### [Exercise aim]
For this exercise, return exactly the lines of the material below that begin at the one with "unused range. -/" and stop after the one with "let stat := leNat b 4 4".

### [Material shown]

-- ==== Sys2Proof/Machine/Tenants.lean ====
section
/-! DEFINITION. Sys2Proof/Machine/Tenants.lean: XT_IDENTIFY (R395), which media blocks and table entries are free (R68, R70, R237,
R238), creating, resizing, resetting and destroying tenants (R82 to R87, R92, R396), and the sequence of R85. -/

namespace Sys2Proof.Machine

/-! ### XT_IDENTIFY (R395) -/

/-- The firmware version of a slot: 0 when the slot is invalid. -/
def Dev.slotVersion (d : Dev) (n : Nat) : Nat :=
  let s := vget (⟨[], false⟩ : Slot) d.can.slots n
  if s.valid then leNat s.bytes 4 4 else 0

/-- The output of XT_IDENTIFY. -/
def Dev.identity (d : Dev) : Payload :=
  let run := d.mb.state == .running && !d.mb.recovery
  leBytes 2 (match d.part with | .xtp8640 => 0x8640 | .xtp8632 => 0x8632) ++ leBytes 1 Config.stepping.toNat ++
  leBytes 1 d.lifecycle.code ++ leBytes 4 (if run then d.slotVersion d.mb.slot.val else 0) ++
  leBytes 4 (d.slotVersion 0) ++ leBytes 4 (d.slotVersion 1) ++ leBytes 1 (d.mb.slot.val + 4 * d.can.bootSlot.val) ++
  leBytes 1 (d.fld Fld.glbPortMode_mode) ++ leBytes 1 d.mode.code ++
  leBytes 1 (if d.flag Fld.rlyChainSts_idv then d.chainId else 0xFF) ++ leBytes 2 d.cacheGib ++
  leBytes 2 (d.fld Fld.farMapCtl_dataBlocks) ++ leBytes 8 d.now

/-- The body of XT_IDENTIFY. -/
def bodyIdentify (i : Iface) (p : Payload) (d : Dev) : Dev :=
  d.vendor i 0xC000 p 0 fun _ d => d.complete i 0xC000 rcSuccess d.identity

/-- XT_IDENTIFY (R395). -/
def execXtIdentify (i : Iface) (p : Payload) (s : State) : Host.Outcome State Fault Refusal :=
  s.on fun d => d.mailbox i (.xtIdentify i p) 0xC000 (bodyIdentify i p)

/-! ### Free blocks (R83, R86, R237, R238) -/

/-- The media blocks of a member that wait for their sanitise, as medium and block. -/
def Dev.wiping (d : Dev) (m : Nat) : List (Nat × Nat) :=
  d.mb.internal.flatMap fun (b : Brew) => match b.work with
    | .blockSanitise l => (l.filter fun (x : Nat × Nat) => x.1 / 4 == m).map fun (x : Nat × Nat) => (x.1 % 4, x.2)
    | _ => []

/-- Is a far block storage of a pool, or taken for one by a staged command? -/
def Dev.storageBlock (d : Dev) (b : Nat) : Bool :=
  (List.range 8).any (fun n => (d.pool n).mapBlocks.contains b || (d.pool n).dataBlocks.contains b) ||
  d.stg.cmds.any fun c => match c with
    | .poolCreate _ _ _ l _ => l.contains b
    | .poolAdd _ _ l _ => l.contains b
    | _ => false

/-- Is a block of a member held by an extent? -/
def Dev.heldOn (d : Dev) (m : Nat) (far : Bool) (b : Nat) : Bool :=
  d.ext.any fun (e : Nat × Word) =>
    (extV e.2 || extPend e.2) && extMember e.2 == m && extFar e.2 == far && extBlock e.2 == b

/-- Free far blocks of this device, ascending. -/
def Dev.freeFar (d : Dev) : List Nat :=
  let wiping := d.wiping d.chainId
  rangeWhere (d.fld Fld.farMapCtl_dataBlocks) fun b =>
    !d.heldOn d.chainId true b && !d.storageBlock b && !wiping.contains (1, b) && !wiping.contains (2, b)

/-- Free near blocks of this device, ascending. -/
def Dev.freeNear (d : Dev) : List Nat :=
  let wiping := d.wiping d.chainId
  rangeWhere (4 * d.near) fun b => !d.heldOn d.chainId false b && !wiping.contains (0, b)

/-- Free exposure blocks of a pool, in exposure order. -/
def Dev.freeExposed (d : Dev) (n : Nat) : List Nat :=
  let wiping := d.wiping d.chainId
  (d.pool n).exposed.filter fun b => !d.heldOn d.chainId true b && !wiping.contains (2, b)

/-- Free far blocks of another member, by its record. -/
def Dev.freeMember (d : Dev) (m : Nat) : List Nat :=
  match vget none d.chain.members m with
  | some r =>
    let wiping := d.wiping m
    rangeWhere r.dataBlocks fun b => !d.heldOn m true b && !d.chain.lost.contains (m, b) && !wiping.contains (1, b)
  | none => []

/-- Extent words for far blocks of the members that a mask allows, lowest ID first. -/
def Dev.farWords (d : Dev) (mask : Nat) : List Word :=
  (List.range 8).flatMap fun m =>
    if !bitAt mask m then []
    else if m = d.chainId then d.freeFar.map fun b => mkExt true false false m true b
    else if d.memberServing m then (d.freeMember m).map fun b => mkExt true false false m true b
    else []

/-- Extent words for exposure blocks of a pool. -/
def Dev.poolWords (d : Dev) (n : Nat) : List Word := (d.freeExposed n).map fun b => mkExt true true false d.chainId true b

/-- Extent words for near blocks of this device. -/
def Dev.nearWords (d : Dev) : List Word := d.freeNear.map fun b => mkExt true false false d.chainId false b

/-! ### Free table entries (R70, R83) -/

/-- The ranges in use: of tenants, of staged tenants, and of entries that wait for the next boundary. -/
def Dev.usedRanges (d : Dev) : List (Nat × Nat) :=
  ((allTenants.filter fun t => d.flag (Fld.tntCtl_en t.val)).map fun t => (d.extBase t, d.extLen t)) ++
  (d.stg.cmds.filterMap fun c => match c with | .tenant _ _ _ _ b n _ _ _ _ _ _ => some (b, n) | _ => none) ++
  d.extRetire.map fun e => (e, 1)

/-- Is a range of entries unused, and inside the table? -/
def Dev.rangeFree (d : Dev) (base len : Nat) : Bool :=
  decide (base + len ≤ 262144) && d.usedRanges.all fun (r : Nat × Nat) => decide (r.1 + r.2 ≤ base ∨ base + len ≤ r.1)

/-- The lowest base of an unused range. -/
def Dev.findRange (d : Dev) (len : Nat) : Option Nat :=
  let starts := 0 :: d.usedRanges.map fun (r : Nat × Nat) => r.1 + r.2
  (starts.filter fun b => d.rangeFree b len).foldl (fun (m : Option Nat) b =>
    match m with | some x => some (min x b) | none => some b) none

/-! ### Create and resize (R82, R83, R396) -/

/-- The fields of the body of R396. -/
structure TenantBody where
  t : Nat
  port : Nat
  ld : Nat
  near : Nat
  stat : Nat
  comp : Bool
  pool : Nat
  members : Nat
  media : List (Nat × Nat)
  ok : Bool
  deriving DecidableEq, Repr

/-- Reads the body; `ok` is false where a field is out of range or a reserved byte is not zero. -/
def tenantBody (b : Payload) : TenantBody :=
  let stat := leNat b 4 4
  let media := (List.range 8).map fun r => (byteAt b (10 + r) % 4, byteAt b (10 + r) / 4 % 8)
  { t := byteAt b 0, port := byteAt b 1, ld := byteAt b 2, near := byteAt b 3, stat := stat % 2 ^ 19, comp := bitAt (byteAt b 8) 0,
    pool := byteAt b 8 / 2 % 8, members := byteAt b 9, media := media,
    ok := decide (byteAt b 0 < 32) && decide (byteAt b 1 < 2) && decide (byteAt b 2 < 16) && decide (byteAt b 3 ≤ 128) &&
          decide (stat < 2 ^ 19) && zeroBytes b 18 6 }

/-- The tenant of a number below 32. -/
def tenantId (n : Nat) : TenantId := ⟨n % 32, Nat.mod_lt _ (by decide)⟩

/-- Does an uncommitted create or resize name the tenant? -/
def Dev.stagedTenant (d : Dev) (t : TenantId) : Bool :=
  d.stg.cmds.any fun c => match c with | .tenant _ t' _ _ _ _ _ _ _ _ _ _ => t' == t | _ => false
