/-- The body of XT_PRESS_COMPACT. -/
def bodyPressCompact (i : Iface) (p : Payload) (d : Dev) : Dev :=
  d.vendor i 0xC081 p 1 fun q d =>
    let n := byteAt q 0
    if n ≠ 0xFF && !(decide (n < 8) && (d.pool n).used) then d.complete i 0xC081 rcInvalidInput []
    else if d.mb.fg.isSome then d.complete i 0xC081 rcBusy []
    else
      let pools := (if n = 0xFF then List.range 8 else [n]).filter fun k => (d.pool k).used && (d.pool k).overcommit
      let d := (d.startCompaction (some i) pools).complete i 0xC081 rcBackground []
      if pools.isEmpty then (d.setFlag Fld.prsSts_compact false).endFg rcSuccess (workOut (.compact [] 0 0)) else d

/-- XT_PRESS_COMPACT (R254). -/
def execXtPressCompact (i : Iface) (p : Payload) (s : State) : Host.Outcome State Fault Refusal :=
  s.on fun d => d.mailbox i (.xtPressCompact i p) 0xC081 (bodyPressCompact i p)

/-! ### Fills and evictions (R114, R115, R250) -/

/-- The class of a page's fill: that of the first request which waits for it (R147). -/
def Dev.fillClass (d : Dev) (page : Nat) : Cls :=
  match d.txns.find? fun (x : Txn) => x.phase == .fill && maFar x.ma && maPage x.ma == page with
  | some x => x.cls
  | none => .b

/-- Puts 64 lines into a frame that fills, in class `c`. -/
def Dev.fillFrame (d : Dev) (set way : Nat) (lines : List (Line × Bool)) (c : Cls) : Dev :=
  let g := d.frameOf set way
  let d := (List.range 64).foldl (fun d l =>
    let (v, p) := lines.getD l (0, true)
    (d.cremaAccess g l { cls := c, wr := true }).cremaPut g l v p) d
  ((d.count 0x024 64).setFrame set way { d.frame set way with valid := ~~~0, dirty := 0 }).tagWrite { cls := c } set (some way)

/-- CREMA_FILL_COMPLETE (R114): the frame becomes Valid and the requests that waited are served. A page that needs no engine
is read here; a Compressed one comes from PRESS_DECODE_COMPLETE. -/
def execCremaFillComplete (set : Nat) (way : Fin 16) (s : State) : Host.Outcome State Fault Refusal :=
  s.on fun d =>
    let f := d.frame set way.val
    let page := d.pageOf set f.tag
    if d.live && f.st == 2 && !d.jobOn set way.val && (f.valid != 0 || d.pageState page != 1) then
      let c := d.fillClass page
      let d := if f.valid == 0 then (d.readAccess page { cls := c }).fillFrame set way.val (d.pageLines page) c else d
      ((d.setFrame set way.val { d.frame set way.val with st := 1 }).countPinned).wakeSet set
    else d

/-- The lines that came from the far tier while the frame was Evicting become present and clean (R112). -/
def Dev.takeLate (d : Dev) (set way : Nat) : Dev :=
  let i := set * 16 + way
  let l := d.crm.late.filter fun (e : Nat × Line × Bool) => e.1 / 64 == i
  let d := { d with crm := { d.crm with late := d.crm.late.filter fun (e : Nat × Line × Bool) => e.1 / 64 != i } }
  l.foldl (fun d (e : Nat × Line × Bool) =>
    let g := d.frameOf set way
    let d := (d.cremaAccess g (e.1 % 64) { wr := true }).cremaPut g (e.1 % 64) e.2.1 e.2.2
    (d.setFrame set way ((d.frame set way).mark (e.1 % 64) false)).count 0x024 1) d

/-- The lines that wait for an Evicting frame go with the allocation that they were for. -/
def Dev.dropLates (d : Dev) (set way : Nat) : Dev :=
  { d with crm := { d.crm with late := d.crm.late.filter fun (e : Nat × Line × Bool) => e.1 / 64 != set * 16 + way } }

/-- An Evicting frame is free: it takes the page that waits for it, or becomes Invalid. -/
def Dev.evicted (d : Dev) (set way : Nat) : Dev :=
  let i := set * 16 + way
  let next := Sparse.get 0 d.crm.evictFor i
  let d := ({ d with crm := { d.crm with evictFor := Sparse.erase d.crm.evictFor i } }).dropFrame set way
  let page := next / 4
  let d := if next = 0 || (d.findWay page (next / 2 % 2 == 1)).isSome || d.unbacked (d.frameOf set way) then d.dropLates set way
    else if next / 2 % 2 = 1 then d.startFill set way page false (d.fillClass page)
    else (d.installFrame set way page).takeLate set way
  d.wakeSet set

/-- EVICTION_COMPLETE (R115): the last writeback of the victim has been issued. -/
def execEvictionComplete (set : Nat) (way : Fin 16) (s : State) (errs : LineErrs := []) : Host.Outcome State Fault Refusal :=
  s.on fun d =>
    let f := d.frame set way.val
    if d.live && f.st == 3 && !d.jobOn set way.val && (!f.c || f.dirty == 0) then
      (if f.c then d else ((d.settleFrame set way.val).foundDirty (· == set * 16 + way.val) errs).writebackFrame set way.val (d.evictClass (d.pageOf set f.tag))).evicted set way.val
    else d

/-! ### Press jobs (R247, R248, R250) -/

/-- Frees an engine, whose job has ended. -/
def Dev.freeEngine (d : Dev) (e : Nat) : Dev :=
  { d with prs := { d.prs with engines := vmod d.prs.engines e fun _ => none } }

/-- An engine found faulty is mapped out at the next boundary (R259). -/
def Dev.engineFaulty (d : Dev) (e : Nat) : Dev :=
  if d.prs.lossDue.contains (Fin.ofNat 4 e) then d else { d with prs := { d.prs with lossDue := d.prs.lossDue ++ [Fin.ofNat 4 e] } }

/-- What a decode job delivers: the 64 lines into the frame that fills, or the requested line to a bypass read. -/
def Dev.deliverPage (d : Dev) (j : Job) (lines : List (Line × Bool)) : Dev :=
  match j.txn with
  | some id => match d.txn id with
    | some x => if x.phase == .fill then let (v, p) := lines.getD (maLine x.ma) (0, true); (d.withData x v p).run else d
    | none => d
  | none => if (d.frame j.set j.way).st == 2 then d.fillFrame j.set j.way lines j.cls else d

/-- A page that cannot be decoded (R247, R248): poisoned, and delivered so. -/
def Dev.decodeLost (d : Dev) (j : Job) : Dev := (d.poisonPage j.page .internal).deliverPage j (List.replicate 64 (0, true))

/-- The lines that the engine returns where its checks pass, none where a sector line is poison. -/
def Dev.decoded (d : Dev) (page : Nat) : Option (List (Line × Bool)) :=
  let ls := d.pageLines page
  if d.pageState page == 1 && ls.any (·.2) then none else some ls

/-- The checks of a Compressed page's sector lines under their error patterns, in the page's order (R182, R247): a corrected line is
counted, an uncorrectable one recorded and stored poisoned. -/
def Dev.checkSectors (d : Dev) (page : Nat) (flips : List (List (BitVec 80))) : Dev :=
  match d.pagePlace page with
  | none => d
  | some pl => match d.mapEntry pl with
    | none => d
    | some m =>
      let lines := (d.pageSectors pl m).flatMap fun s => (List.range 8).map fun i => 8 * s + i
      (lines.zip flips).foldl (fun d (e : Nat × List (BitVec 80)) =>
        let loc := d.farLocator pl.ch e.1
        match Code.dt79.decodeLine (d.farView pl.ch e.1).2 e.2 with
        | .poisoned => d
        | .bad => (d.ueLine true pl.ch loc).farStore pl.ch e.1 0 true
        | .good corrected _ =>
          let (hit, d) := d.checkState pl.ch e.1 e.2
          if corrected || hit then d.correctedOn true pl.ch loc else d) d

/-- PRESS_DECODE_COMPLETE (R247, R248): the data is used once the check passes. A mismatch tries another engine once; the
first engine is mapped out if that one passes. -/
def execPressDecodeComplete (engine : Fin 4) (crcOk : Bool) (s : State) (flips : List (List (BitVec 80)) := []) : Host.Outcome State Fault Refusal :=
  s.on fun d =>
    match vget none d.prs.engines engine.val with
    | some j =>
      if d.live && j.decode then
        let d := ((d.freeEngine engine.val).count 0x028 1).readAccess j.page { cls := j.cls }
        let d := if d.pageState j.page == 1 then d.checkSectors j.page flips else d
        let others := d.enginesOk.filter fun e => e != engine.val && d.prs.underTest.map (·.val) != some e
        let d := match d.decoded j.page with
          | none => d.decodeLost j
          | some ls =>
            if crcOk then (match j.tries with | e :: _ => d.engineFaulty e | [] => d).deliverPage j ls
            else if j.tries.isEmpty && !others.isEmpty then
              { d with prs := { d.prs with jobs := { j with tries := [engine.val] } :: d.prs.jobs } }
            else
              let c := (d.farLoc (j.page * 4096)).ch
              (d.decodeLost j).raise { num := 0x160, chid := some (d.farChid c), loc := d.pageLoc j.page }
        d.dispatchJobs
      else d
    | none => d
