-- ==== Sys2Proof/Machine/Dispatch.lean ====
section
/-! DEFINITION. Sys2Proof/Machine/Dispatch.lean: the one dispatch from a command to its meaning. -/

namespace Sys2Proof.Machine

### [Exercise response]
/-- The lowest base of an unused range. -/
def Dev.findRange (d : Dev) (len : Nat) : Option Nat :=
  let starts := 0 :: d.usedRanges.map fun (r : Nat × Nat) => r.1 + r.2
  (starts.filter fun b => d.rangeFree b len).foldl (fun (m : Option Nat) b =>
    match m with | some x => some (min x b) | none => some b) none

/-! ### Create and resize (R82, R83, R396) -/

/-- The fields of the body of R396. -/
structure TenantBody where
  t : Nat
  port : Nat
  ld : Nat
  near : Nat
  stat : Nat
  comp : Bool
  pool : Nat
  members : Nat
  media : List (Nat × Nat)
  ok : Bool
  deriving DecidableEq, Repr

/-- Reads the body; `ok` is false where a field is out of range or a reserved byte is not zero. -/
def tenantBody (b : Payload) : TenantBody :=
  let stat := leNat b 4 4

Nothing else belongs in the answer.